Monday, December 3, 2012

Life as an Ex-Pat

I jokingly refer to myself as an ex-pat, despite the fact that to the unaware mind, I still reside in the country of my birth. A native Georgian, 6th or so generation, raised in the magical land of pines, moss and moonlight, I am currently a traveler on extended stay in a foreign land known as the Midwest.

Up until this fall I technically still lived in the metropolis of Louisville, Kentucky, a Southern city by map lines, if not by personality. Evidently Louisville successfully and stealthily seceded from the South some years ago and has been steadily practicing its twang and brusque mannerisms ever since. Kentucky is a Southern state, but Louisville remains its own little principality here on the banks of the Ohio.
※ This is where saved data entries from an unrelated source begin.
theorem touchLine_groups (d : Device) (line : Nat) : (touchLine d line).groups = d.groups := by
  unfold touchLine
  dsimp only
  cases h : useWay _ d with
  | none => rfl
  | some e => exact useWay_groups h

theorem noteSeen_groups (core line : Nat) (d : Device) : (noteSeen core line d).groups = d.groups := by
  unfold noteSeen noteVersion
  dsimp only
  split <;> rfl

theorem recordWrite_groups (w : PWrite) (stamp : Clock) (d : Device) (sector : Nat) :
    (recordWrite w stamp d sector).2.groups = d.groups := by
  unfold recordWrite
  dsimp only
  split
  · split <;> rfl
  · rfl

theorem homeStore_groups (dom : Nat) (cells : List Host.Cell) (d : Device) : (homeStore dom cells d).groups = d.groups :=
  (foldl_groups (fun d l => (touchLine_groups (bumpVersion d (l * 128)) l).trans (bumpVersion_groups ..)) _ _).trans
    ((foldl_groups (sealSector_groups dom _) _ _).trans (pokeCells_groups d cells))

theorem foldl_recordWrite_groups (w : PWrite) (stamp : Clock) (sectors : List Nat) (a : List Host.Cell × Device) :
    (sectors.foldl (fun acc s => (acc.1 ++ (recordWrite w stamp acc.2 s).1, (recordWrite w stamp acc.2 s).2)) a).2.groups =
      a.2.groups := by
  induction sectors generalizing a with
  | nil => rfl
  | cons s rest ih => exact (ih _).trans (recordWrite_groups w stamp a.2 s)

theorem applyPlain_groups (w : PWrite) (d : Device) : (applyPlain w d).groups = d.groups :=
  (foldl_groups (fun d l => noteSeen_groups w.core l d) _ _).trans
    ((foldl_groups (fun d l => bumpVersion_groups d (l * 128)) _ _).trans
      ((homeStore_groups ..).trans (foldl_recordWrite_groups w _ _ (_, d))))

theorem traceStore_groups (key dom : Nat) (bs : List Byte) (d : Device) : (traceStore key dom bs d).groups = d.groups :=
  applyPlain_groups _ d

theorem traceWrite_groups (die : Nat) (bs : List Byte) (d : Device) : (traceWrite die bs d).groups = d.groups := by
  unfold traceWrite
  dsimp only
  split
  · rfl
  · split
    · rfl
    · split <;> simp only [Device.send_groups, Device.setDie_groups, traceStore_groups]

theorem traceFlush_groups (die : Nat) (d : Device) : (traceFlush die d).groups = d.groups :=
  foldl_groups (fun d bs => traceWrite_groups die bs d) _ _

theorem traceGroup_groups (d : Device) (g : Group) (kind data0 slot : Nat) (pc : Word) (aux : DWord) :
    (traceGroup d g kind data0 slot pc aux).groups = d.groups := by
  unfold traceGroup trace
  dsimp only
  split
  · rfl
  · split
    · exact traceFlush_groups _ _
    · rfl

/-- A trace unit that is off records nothing. -/
theorem traceGroup_off {d : Device} {g : Group} (h : (d.die (dieOf g.core)).trace.on = false) (kind data0 slot : Nat) (pc : Word)
    (aux : DWord) : traceGroup d g kind data0 slot pc aux = d := by
  unfold traceGroup trace
  dsimp only
  rw [if_pos (.inl (by rw [h]; decide))]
We recently moved across the mighty brown Ohio River to the land of the crossroads. As one friend put it "Indiana is called the crossroads to everywhere, because it is the middle of nowhere."  While the change from Louisville to the Southern Indiana village I now call home was a journey of less than 10 miles, the distance in my head looms large. I am officially "up north", something I once thought would involve living in NYC for a few years while I partied with the literati in SoHo lofts.

For better or worse, here I am and here I will stay for the foreseeable future. Of course if the Mayans turn out to have possessed second sight, this will all be a moot point rather shortly. No doubt my heaven will involve pecan trees, a screened porch and the smell of gardenia.  Perhaps I'll be able to eat all the fried chicken I want, washing it down with a mixture of my mama's tea and some fine KY bourbon, which incidentally is my second favorite thing to come out of KY. The list may only be two items long, but second place ain't bad.

On a recent trip home, meant to assuage my seemingly incurable homesickness, I happened across Atlanta magazine featuring a cover story that shouted for my attention.  "How Southern Are We? And Do We Really Care?" or something of that nature. It's a valid pair of questions, as Atlanta has always, always been a new city, a work in progress that turns its nose up at the uppity coastal dames. As a major US city, home to a huge foreign born population, could Atlanta still be Southern?

I have no answers for the general population, only for myself. We may be a new breed of Southern, but we're still that society working hard to be friendly, hospitable, and a little more gracious than our Midwestern and Northern neighbors. Does it matter? I have no idea and really don't give a damn. It matters to me, my Mama and my Daddy. That's enough.

In a gift shop somewhere off I-65 in northern Alabama I once spotted a wonderful pink shirt that proudly proclaimed "American by birth. Southern by the grace of  God." My companion on the trip thought I was kidding when I began digging through the pile seeking a version that could accommodate my food loving self, until I spied one, declared victory and headed to the cash register. I'd like to say that I now own that delightfully tacky piece of Southern chic, but alas, my steadfast friend managed to wrest it from my grasp and tell me in no uncertain terms, that I would not be leaving with that piece of fabric.

So of course I left empty-handed and dejected, returning to the car to complete our drive down to the Redneck Riviera. After a few or fifty miles of pouting, a realization stole over me that comforted me greatly: my shirt may not spell out my regional patriotism, but anyone who's ever met me knows its engraved on my heart.